(DATA FOR ANALYSIS begins)
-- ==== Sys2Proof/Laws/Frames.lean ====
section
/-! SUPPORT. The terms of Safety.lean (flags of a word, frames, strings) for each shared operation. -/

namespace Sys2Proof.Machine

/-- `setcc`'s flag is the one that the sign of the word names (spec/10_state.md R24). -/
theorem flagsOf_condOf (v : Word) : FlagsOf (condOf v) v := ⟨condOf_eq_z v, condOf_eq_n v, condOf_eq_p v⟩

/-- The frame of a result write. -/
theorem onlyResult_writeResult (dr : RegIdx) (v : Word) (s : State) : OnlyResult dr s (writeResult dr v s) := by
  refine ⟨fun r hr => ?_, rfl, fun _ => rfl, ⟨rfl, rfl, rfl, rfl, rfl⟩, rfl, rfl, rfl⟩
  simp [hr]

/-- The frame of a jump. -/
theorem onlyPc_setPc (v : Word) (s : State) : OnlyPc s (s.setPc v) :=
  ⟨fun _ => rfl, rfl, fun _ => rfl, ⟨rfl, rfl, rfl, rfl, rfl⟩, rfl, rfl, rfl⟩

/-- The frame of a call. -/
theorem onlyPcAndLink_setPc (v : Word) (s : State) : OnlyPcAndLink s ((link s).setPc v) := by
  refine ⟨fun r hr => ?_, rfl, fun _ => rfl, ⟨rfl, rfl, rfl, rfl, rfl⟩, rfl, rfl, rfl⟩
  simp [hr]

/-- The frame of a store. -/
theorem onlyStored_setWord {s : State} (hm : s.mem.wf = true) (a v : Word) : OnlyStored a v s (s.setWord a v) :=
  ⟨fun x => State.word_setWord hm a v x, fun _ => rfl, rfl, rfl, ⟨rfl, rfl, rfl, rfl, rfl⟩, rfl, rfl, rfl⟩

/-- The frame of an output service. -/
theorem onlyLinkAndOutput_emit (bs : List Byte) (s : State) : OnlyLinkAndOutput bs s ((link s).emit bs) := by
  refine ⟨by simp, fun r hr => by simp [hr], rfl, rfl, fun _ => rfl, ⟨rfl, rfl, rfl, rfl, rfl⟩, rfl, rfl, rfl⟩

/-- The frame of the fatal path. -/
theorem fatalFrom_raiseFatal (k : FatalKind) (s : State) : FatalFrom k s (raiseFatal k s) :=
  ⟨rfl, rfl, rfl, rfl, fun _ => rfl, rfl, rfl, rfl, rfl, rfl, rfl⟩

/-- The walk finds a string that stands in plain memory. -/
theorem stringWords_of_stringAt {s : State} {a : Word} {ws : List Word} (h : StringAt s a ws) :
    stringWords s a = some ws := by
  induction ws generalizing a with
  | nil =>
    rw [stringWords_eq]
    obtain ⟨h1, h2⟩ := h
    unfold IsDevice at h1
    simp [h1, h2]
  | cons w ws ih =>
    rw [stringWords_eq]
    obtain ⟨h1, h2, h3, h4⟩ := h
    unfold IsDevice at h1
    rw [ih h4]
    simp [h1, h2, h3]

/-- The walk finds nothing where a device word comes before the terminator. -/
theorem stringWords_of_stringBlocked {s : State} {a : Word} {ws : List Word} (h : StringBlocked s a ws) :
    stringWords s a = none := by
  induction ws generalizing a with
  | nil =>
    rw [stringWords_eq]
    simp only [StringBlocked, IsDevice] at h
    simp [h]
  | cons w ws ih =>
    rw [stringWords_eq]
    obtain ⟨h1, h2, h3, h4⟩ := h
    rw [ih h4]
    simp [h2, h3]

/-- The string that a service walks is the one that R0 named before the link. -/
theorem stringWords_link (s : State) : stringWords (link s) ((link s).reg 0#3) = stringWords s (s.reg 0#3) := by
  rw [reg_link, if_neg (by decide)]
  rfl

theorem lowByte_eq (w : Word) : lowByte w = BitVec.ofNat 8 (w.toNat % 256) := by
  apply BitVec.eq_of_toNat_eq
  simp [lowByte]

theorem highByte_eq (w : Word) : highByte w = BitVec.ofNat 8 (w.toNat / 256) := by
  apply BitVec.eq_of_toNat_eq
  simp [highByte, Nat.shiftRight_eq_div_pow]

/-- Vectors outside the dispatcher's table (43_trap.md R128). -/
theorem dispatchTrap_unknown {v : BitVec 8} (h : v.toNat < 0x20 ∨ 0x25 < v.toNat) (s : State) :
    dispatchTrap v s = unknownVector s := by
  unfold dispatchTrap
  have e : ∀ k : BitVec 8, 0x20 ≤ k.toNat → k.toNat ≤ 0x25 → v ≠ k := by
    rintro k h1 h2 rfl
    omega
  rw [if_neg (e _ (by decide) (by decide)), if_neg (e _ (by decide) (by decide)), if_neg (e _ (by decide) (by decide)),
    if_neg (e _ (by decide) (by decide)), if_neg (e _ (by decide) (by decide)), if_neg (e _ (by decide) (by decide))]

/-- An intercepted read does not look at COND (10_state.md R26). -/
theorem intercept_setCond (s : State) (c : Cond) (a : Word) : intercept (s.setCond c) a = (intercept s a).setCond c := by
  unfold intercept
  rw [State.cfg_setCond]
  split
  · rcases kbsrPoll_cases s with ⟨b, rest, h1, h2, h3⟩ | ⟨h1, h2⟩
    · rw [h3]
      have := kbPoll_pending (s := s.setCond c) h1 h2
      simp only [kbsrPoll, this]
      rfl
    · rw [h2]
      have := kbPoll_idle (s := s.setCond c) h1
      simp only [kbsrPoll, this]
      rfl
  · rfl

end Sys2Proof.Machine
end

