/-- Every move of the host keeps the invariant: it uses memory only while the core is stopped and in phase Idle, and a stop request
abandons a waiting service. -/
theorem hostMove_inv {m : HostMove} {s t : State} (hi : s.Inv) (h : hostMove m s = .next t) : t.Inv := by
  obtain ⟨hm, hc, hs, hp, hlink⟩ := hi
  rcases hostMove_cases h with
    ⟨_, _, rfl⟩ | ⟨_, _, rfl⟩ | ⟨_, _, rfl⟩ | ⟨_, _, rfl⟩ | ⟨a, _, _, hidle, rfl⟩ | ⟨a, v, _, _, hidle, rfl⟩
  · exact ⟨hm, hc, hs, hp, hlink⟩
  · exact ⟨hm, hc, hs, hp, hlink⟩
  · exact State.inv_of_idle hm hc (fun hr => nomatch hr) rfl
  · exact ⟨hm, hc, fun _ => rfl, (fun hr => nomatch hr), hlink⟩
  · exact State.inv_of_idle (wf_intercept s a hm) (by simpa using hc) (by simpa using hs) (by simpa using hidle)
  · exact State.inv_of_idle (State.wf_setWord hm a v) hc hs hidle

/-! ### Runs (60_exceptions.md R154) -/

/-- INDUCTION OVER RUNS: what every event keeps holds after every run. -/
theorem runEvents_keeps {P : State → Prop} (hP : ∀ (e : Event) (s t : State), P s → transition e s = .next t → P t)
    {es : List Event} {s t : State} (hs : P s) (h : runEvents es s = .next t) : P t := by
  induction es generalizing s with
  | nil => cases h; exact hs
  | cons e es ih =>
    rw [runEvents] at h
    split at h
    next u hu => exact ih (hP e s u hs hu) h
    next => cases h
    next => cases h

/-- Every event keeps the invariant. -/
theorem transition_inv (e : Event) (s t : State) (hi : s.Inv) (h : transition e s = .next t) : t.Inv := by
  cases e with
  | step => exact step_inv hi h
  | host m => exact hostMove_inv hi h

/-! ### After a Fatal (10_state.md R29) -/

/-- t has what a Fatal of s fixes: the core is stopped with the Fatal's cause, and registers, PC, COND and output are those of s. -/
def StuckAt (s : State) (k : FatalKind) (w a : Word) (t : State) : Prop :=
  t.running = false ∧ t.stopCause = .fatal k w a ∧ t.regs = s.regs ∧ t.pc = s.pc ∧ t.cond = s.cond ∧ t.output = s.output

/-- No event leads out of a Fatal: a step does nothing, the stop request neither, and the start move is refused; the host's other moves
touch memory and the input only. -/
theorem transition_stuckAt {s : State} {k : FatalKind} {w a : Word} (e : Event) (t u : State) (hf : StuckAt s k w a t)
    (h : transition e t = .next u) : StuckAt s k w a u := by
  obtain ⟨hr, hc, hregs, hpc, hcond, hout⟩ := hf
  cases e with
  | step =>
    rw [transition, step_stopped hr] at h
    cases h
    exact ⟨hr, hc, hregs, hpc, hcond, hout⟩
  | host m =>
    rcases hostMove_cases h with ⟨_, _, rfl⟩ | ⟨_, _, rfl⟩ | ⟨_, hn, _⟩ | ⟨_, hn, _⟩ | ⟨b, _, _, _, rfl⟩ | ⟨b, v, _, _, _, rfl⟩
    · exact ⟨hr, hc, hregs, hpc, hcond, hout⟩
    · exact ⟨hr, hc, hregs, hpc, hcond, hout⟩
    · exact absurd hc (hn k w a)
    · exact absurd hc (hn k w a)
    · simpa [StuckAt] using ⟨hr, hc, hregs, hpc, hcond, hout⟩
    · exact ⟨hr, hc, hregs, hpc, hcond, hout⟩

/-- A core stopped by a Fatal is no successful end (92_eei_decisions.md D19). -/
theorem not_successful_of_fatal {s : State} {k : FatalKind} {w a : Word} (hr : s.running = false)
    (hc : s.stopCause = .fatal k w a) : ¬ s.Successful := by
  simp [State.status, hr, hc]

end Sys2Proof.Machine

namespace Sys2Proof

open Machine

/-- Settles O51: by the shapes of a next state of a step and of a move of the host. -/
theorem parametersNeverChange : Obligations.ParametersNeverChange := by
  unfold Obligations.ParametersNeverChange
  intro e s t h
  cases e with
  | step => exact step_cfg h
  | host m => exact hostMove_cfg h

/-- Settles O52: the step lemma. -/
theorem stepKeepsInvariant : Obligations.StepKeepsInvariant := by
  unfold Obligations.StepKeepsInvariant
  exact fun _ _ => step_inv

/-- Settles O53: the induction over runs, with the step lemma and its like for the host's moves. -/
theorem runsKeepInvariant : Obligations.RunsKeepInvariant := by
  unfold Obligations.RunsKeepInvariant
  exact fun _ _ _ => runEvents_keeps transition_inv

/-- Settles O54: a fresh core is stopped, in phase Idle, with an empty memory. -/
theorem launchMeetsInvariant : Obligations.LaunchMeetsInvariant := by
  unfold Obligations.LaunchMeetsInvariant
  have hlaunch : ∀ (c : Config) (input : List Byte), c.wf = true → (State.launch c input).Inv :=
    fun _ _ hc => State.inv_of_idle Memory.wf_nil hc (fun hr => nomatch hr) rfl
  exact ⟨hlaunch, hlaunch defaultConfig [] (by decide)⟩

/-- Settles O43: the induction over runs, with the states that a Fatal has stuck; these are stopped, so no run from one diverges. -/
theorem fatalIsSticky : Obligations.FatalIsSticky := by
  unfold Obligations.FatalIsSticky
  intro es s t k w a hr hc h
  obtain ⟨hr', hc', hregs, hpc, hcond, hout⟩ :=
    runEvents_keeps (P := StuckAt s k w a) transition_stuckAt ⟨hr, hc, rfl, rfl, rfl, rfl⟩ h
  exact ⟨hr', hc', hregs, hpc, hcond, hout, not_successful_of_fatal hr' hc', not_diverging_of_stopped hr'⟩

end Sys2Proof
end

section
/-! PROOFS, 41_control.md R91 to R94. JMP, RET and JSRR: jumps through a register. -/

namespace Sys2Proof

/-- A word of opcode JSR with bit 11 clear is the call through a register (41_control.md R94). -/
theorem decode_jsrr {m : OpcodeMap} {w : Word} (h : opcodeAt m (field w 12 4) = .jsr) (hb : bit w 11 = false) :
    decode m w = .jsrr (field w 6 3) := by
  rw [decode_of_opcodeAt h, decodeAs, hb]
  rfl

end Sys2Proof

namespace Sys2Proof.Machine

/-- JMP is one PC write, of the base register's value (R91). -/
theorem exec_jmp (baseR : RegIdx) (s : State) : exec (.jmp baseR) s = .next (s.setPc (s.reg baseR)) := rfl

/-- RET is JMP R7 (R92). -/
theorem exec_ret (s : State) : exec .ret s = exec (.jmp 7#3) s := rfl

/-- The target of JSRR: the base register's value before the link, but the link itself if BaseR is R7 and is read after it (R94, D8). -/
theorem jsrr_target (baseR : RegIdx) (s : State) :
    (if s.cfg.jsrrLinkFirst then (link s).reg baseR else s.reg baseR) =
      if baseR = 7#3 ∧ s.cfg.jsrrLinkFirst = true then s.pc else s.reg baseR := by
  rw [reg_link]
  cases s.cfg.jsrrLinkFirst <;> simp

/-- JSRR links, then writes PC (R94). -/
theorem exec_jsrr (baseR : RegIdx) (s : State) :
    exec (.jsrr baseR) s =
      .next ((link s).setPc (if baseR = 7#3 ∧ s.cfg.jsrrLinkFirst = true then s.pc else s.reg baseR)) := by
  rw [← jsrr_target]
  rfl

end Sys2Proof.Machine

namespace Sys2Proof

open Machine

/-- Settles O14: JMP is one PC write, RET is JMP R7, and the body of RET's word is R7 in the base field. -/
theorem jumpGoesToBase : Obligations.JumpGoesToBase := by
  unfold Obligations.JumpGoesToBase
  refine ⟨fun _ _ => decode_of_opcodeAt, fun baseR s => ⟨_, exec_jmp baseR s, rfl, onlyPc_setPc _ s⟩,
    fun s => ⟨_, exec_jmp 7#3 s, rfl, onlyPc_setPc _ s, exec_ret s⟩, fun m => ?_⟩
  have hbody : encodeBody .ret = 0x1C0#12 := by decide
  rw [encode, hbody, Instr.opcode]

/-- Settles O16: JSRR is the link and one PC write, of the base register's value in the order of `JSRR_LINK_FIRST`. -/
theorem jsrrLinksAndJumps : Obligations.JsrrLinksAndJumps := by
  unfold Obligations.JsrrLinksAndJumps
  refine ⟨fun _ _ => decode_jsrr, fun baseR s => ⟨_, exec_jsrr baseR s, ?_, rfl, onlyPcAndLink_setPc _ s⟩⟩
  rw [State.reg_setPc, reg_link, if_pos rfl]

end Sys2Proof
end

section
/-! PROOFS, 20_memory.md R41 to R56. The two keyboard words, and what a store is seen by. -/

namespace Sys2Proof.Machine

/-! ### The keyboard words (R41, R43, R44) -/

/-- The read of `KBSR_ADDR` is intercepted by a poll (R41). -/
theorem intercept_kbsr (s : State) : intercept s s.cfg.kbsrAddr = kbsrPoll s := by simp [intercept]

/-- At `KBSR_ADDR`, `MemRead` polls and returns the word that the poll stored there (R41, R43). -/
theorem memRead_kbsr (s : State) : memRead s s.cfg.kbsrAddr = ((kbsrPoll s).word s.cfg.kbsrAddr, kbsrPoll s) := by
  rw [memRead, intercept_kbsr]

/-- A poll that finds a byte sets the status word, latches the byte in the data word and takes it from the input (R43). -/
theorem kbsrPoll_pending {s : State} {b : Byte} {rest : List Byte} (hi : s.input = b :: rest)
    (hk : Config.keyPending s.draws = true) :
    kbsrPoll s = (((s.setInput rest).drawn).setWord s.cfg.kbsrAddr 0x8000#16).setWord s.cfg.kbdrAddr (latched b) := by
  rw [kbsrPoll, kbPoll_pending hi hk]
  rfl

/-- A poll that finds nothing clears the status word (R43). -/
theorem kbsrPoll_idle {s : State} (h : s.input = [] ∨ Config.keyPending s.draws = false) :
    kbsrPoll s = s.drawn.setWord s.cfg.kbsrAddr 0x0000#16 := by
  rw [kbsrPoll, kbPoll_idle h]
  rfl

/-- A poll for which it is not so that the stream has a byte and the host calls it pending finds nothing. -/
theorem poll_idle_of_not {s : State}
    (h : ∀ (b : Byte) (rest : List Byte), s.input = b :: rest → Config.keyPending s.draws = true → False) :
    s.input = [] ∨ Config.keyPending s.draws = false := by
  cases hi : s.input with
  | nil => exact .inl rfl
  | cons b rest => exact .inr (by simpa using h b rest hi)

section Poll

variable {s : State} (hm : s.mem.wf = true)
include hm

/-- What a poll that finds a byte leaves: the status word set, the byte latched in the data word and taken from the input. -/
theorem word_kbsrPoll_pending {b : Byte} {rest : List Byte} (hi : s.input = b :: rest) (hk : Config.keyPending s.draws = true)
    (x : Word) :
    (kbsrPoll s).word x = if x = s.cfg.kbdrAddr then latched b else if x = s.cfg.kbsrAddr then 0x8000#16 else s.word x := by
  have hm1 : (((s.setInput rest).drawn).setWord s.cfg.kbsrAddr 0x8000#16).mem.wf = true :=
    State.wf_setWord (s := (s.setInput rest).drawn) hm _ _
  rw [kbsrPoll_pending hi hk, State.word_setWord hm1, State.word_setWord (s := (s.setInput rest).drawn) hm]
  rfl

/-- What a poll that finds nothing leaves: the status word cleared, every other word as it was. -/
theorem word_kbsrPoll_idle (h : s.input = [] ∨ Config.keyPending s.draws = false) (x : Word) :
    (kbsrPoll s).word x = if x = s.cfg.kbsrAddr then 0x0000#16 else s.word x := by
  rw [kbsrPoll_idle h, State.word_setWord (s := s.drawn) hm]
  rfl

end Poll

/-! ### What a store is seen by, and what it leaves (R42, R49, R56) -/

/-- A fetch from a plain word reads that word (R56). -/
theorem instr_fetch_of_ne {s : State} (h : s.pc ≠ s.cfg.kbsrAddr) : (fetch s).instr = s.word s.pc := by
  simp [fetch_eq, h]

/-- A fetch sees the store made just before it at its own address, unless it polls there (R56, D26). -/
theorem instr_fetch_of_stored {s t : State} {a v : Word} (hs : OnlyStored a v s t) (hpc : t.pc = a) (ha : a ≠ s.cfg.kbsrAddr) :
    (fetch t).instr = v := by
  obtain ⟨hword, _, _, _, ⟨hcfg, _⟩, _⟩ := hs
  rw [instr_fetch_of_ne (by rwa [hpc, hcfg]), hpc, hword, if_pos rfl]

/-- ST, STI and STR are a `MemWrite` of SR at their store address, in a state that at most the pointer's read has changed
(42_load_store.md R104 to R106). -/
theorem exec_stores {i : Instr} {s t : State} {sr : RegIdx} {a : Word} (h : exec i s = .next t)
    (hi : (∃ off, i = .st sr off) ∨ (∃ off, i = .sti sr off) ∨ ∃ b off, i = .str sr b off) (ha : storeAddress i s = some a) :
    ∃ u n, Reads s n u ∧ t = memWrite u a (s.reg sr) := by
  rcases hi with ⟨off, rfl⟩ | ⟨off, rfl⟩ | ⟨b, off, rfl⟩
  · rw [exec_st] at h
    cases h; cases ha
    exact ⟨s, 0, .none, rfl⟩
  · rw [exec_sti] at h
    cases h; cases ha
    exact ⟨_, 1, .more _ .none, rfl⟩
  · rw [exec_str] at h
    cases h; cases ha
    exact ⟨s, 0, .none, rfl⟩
(DATA FOR ANALYSIS ends)
- [TASK REQUIREMENTS]:
Write out the material above exactly, please, from its first line up to and including the line where "(spec/10_state.md R24). -/" appears, and stop there.

- [FINISHED TASK]:
-- ==== Sys2Proof/Laws/Frames.lean ====
section
/-! SUPPORT. The terms of Safety.lean (flags of a word, frames, strings) for each shared operation. -/

namespace Sys2Proof.Machine

/-- `setcc`'s flag is the one that the sign of the word names (spec/10_state.md R24). -/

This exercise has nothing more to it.